> Directions
Transcribe, word for word and without additions, each line below from the one containing "(x :: acc) xs" through the one containing "def chunkCount (lines", both ends included.

> Excerpted records

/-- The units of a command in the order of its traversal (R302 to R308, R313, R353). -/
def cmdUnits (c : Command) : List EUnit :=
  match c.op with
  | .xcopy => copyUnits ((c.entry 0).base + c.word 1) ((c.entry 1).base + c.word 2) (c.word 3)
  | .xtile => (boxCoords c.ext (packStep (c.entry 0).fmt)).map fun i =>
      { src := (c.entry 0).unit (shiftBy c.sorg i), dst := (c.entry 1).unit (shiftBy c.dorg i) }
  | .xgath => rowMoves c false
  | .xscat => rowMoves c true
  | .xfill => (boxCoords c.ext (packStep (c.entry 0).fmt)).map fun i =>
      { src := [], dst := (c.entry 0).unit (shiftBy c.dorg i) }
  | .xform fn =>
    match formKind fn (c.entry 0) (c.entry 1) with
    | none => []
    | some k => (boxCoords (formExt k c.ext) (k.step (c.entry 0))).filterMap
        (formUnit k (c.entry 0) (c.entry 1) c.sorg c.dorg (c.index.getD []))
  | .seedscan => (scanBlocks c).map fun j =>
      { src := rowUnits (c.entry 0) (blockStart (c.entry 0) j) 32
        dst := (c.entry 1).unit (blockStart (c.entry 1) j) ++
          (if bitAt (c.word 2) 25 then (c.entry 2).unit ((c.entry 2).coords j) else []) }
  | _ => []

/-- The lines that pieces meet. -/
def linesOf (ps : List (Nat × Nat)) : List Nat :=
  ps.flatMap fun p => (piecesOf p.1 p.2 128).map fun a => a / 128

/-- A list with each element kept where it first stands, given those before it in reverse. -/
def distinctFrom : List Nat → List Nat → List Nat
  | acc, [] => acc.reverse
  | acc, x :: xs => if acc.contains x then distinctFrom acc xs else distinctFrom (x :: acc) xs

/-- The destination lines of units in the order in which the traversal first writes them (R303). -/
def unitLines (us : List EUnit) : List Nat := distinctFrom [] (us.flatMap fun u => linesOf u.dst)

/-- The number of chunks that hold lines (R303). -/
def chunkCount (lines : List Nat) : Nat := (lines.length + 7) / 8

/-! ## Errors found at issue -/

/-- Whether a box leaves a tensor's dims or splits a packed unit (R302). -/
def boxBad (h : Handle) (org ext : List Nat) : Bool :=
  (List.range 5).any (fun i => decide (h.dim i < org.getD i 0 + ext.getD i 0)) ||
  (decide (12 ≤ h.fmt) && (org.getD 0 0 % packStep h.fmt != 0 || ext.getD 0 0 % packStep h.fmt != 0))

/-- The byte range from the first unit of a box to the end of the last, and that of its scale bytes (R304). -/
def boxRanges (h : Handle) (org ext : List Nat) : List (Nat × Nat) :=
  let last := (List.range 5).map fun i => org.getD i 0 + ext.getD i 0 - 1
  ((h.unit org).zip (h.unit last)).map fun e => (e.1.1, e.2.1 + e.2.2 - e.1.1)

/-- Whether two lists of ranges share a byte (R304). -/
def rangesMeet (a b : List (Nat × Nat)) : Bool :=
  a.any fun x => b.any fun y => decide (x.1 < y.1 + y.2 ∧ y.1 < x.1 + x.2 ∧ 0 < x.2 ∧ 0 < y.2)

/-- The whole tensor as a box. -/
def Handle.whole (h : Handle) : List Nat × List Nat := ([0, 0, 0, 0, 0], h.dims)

> Problem solution
  | acc, x :: xs => if acc.contains x then distinctFrom acc xs else distinctFrom (x :: acc) xs

/-- The destination lines of units in the order in which the traversal first writes them (R303). -/
def unitLines (us : List EUnit) : List Nat := distinctFrom [] (us.flatMap fun u => linesOf u.dst)

/-- The number of chunks that hold lines (R303). -/
def chunkCount (lines : List Nat) : Nat := (lines.length + 7) / 8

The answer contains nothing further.